***** Records for this task

/-- The SQ of a level whose turn it is, with how many it has had in its turn once it is served: the one in hand up to 8, then the next in ring number (R302). -/
def State.fetchTurn (s : State) (lvl : Nat) : Option (Nat × Nat) :=
  let l := s.fetchable lvl
  let t := (aget s.host.turns lvl).getD (32768, 8)
  if t.2 < 8 ∧ l.contains t.1 then some (t.1, t.2 + 1)
  else match l.find? fun n => decide (t.1 < n) with
    | some n => some (n, 1)
    | none => l.head?.map fun n => (n, 1)

/-- The level, SQ and turn of the next fetch: level 1 before level 0 (R302). -/
def State.fetchPick (s : State) : Option (Nat × Nat × Nat) := match s.fetchTurn 1 with
  | some t => some (1, t)
  | none => (s.fetchTurn 0).map fun t => (0, t)

/-- s with a turn taken. -/
def State.takeTurn (s : State) (t : Nat × Nat × Nat) : State := s.setHost { s.host with turns := aput s.host.turns t.1 t.2 }

/-- A descriptor read from SQ n: it is counted, takes two records of its CQ, and is checked; the first failure completes it (R303, R306, R318). -/
def State.fetchDesc (s : State) (n : Nat) (d0 : List Byte) : State :=
  let d := (d0 ++ List.replicate 64 0).take 64
  let c := s.getF (fHOST_SQ_STATE_HI_CQ n)
  let full : Bool := decide (64 ≤ s.outstanding) || !s.isSet fTOP_STEP_CFG_STEPS_ENABLE
  let f : InFlight := { sq := n, tag := recNat d 4 4, opcode := recNat d 0 1, irqNow := recBits d 1 1 1 1 == 1, fence := recBits d 1 1 0 0 == 1, no := s.host.nextNo, desc := d }
  let s1 := s.bumpWrap (fHOST_SQ_STATE_LO_FETCHED n)
  let s2 := s1.setCq c { s1.cq c with reserved := (s1.cq c).reserved + 2 }
  let s3 := s2.setHost { s2.host with flights := s2.host.flights ++ [f], nextNo := s2.host.nextNo + 1 }
  match descCheck n d with
  | some code => s3.finish f code []
  | none => if f.opcode = 1 ∧ full then s3.finish f 0x34 [] else s3

/-- DESCRIPTOR_FETCH (R306): the read of an entry returns its 64 bytes, or fails, which fails the link (R338; the link's failure is its own command). -/
def execDescriptorFetch (sq : RingNo) (desc : Option (List Byte)) (s : State) : Host.Outcome State Fault Refusal :=
  .next (match desc with
    | some d =>
      match s.fetchPick with
      | some t => if t.2.1 ≠ sq.toNat then s else
        ((s.takeTurn t).emit (.hostRead (s.sqFid sq.toNat) ((s.sq sq.toNat).base + s.getF (fHOST_SQ_STATE_LO_FETCHED sq.toNat) % s.sqSize sq.toNat * 64) 64)).fetchDesc sq.toNat d
      | none => s
    | none => s)

/-- A HOST record (R649): 1 HOST_FAILOVER, 2 SQ disabled. -/
def State.hostRec (s : State) (event ring l fid : Nat) : State :=
  s.errRec { typ := 0x09, sev := (if event = 1 then 1 else 2), unitKind := 9, unitIx := ring % 65536, arg0 := event, arg1 := ring, arg2 := l, owner := some fid }

/-- A TAIL read from SQ n's record (R300). -/
def State.sqTail (s : State) (n tail : Nat) : State :=
  if !(s.isSet (fHOST_SQ_STATE_HI_VALID n)) || s.isSet (fHOST_SQ_STATE_HI_DISABLED n) || !s.fidLive (s.sqFid n) then s
  else if s.sqSize n < (tail + 2 ^ 32 - s.getF (fHOST_SQ_STATE_LO_FETCHED n)) % 2 ^ 32 then
    (s.setF (fHOST_SQ_STATE_HI_DISABLED n) 1).hostRec 2 n (s.fidLink (s.sqFid n)) (s.sqFid n)
  else s.setSq n { s.sq n with tail := tail, wantRead := false }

**********

Activity: Report each line of the data that includes the string "with".

Response:
/-- The SQ of a level whose turn it is, with how many it has had in its turn once it is served: the one in hand up to 8, then the next in ring number (R302). -/
  else match l.find? fun n => decide (t.1 < n) with
def State.fetchPick (s : State) : Option (Nat × Nat × Nat) := match s.fetchTurn 1 with
/-- s with a turn taken. -/
def State.takeTurn (s : State) (t : Nat × Nat × Nat) : State := s.setHost { s.host with turns := aput s.host.turns t.1 t.2 }
  let s2 := s1.setCq c { s1.cq c with reserved := (s1.cq c).reserved + 2 }
  let s3 := s2.setHost { s2.host with flights := s2.host.flights ++ [f], nextNo := s2.host.nextNo + 1 }
  match descCheck n d with
  .next (match desc with
      match s.fetchPick with
  else s.setSq n { s.sq n with tail := tail, wantRead := false }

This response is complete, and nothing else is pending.